-- ==== Sys2Proof/Word.lean ====
section
/-! DEFINITION. The bit-vector widths of spec/00_scope.md R7 and R8. -/

namespace Sys2Proof

/-- A byte: the width of BUS, MBR, IOBR and of the ALU operands (R7). -/
abbrev Byte := BitVec 8

/-- The 16-bit instruction word, and the width of ACC (R7, R8). -/
abbrev Word := BitVec 16

/-- An 11-bit address: ADDR, and the operand field (R7). -/
abbrev Addr := BitVec 11

/-- The program counter: 11 bits, and a 12th for the one-past-the-end value 0x800 (10_state.md R28). -/
abbrev Pc := BitVec 12

/-- A 5-bit opcode (R7). -/
abbrev Opcode := BitVec 5

end Sys2Proof
end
----------
**Exercise details:** Go through the preceding material and copy each line that has the word "BitVec".

**Exercise solution:**
abbrev Byte := BitVec 8
abbrev Word := BitVec 16
abbrev Addr := BitVec 11
abbrev Pc := BitVec 12
abbrev Opcode := BitVec 5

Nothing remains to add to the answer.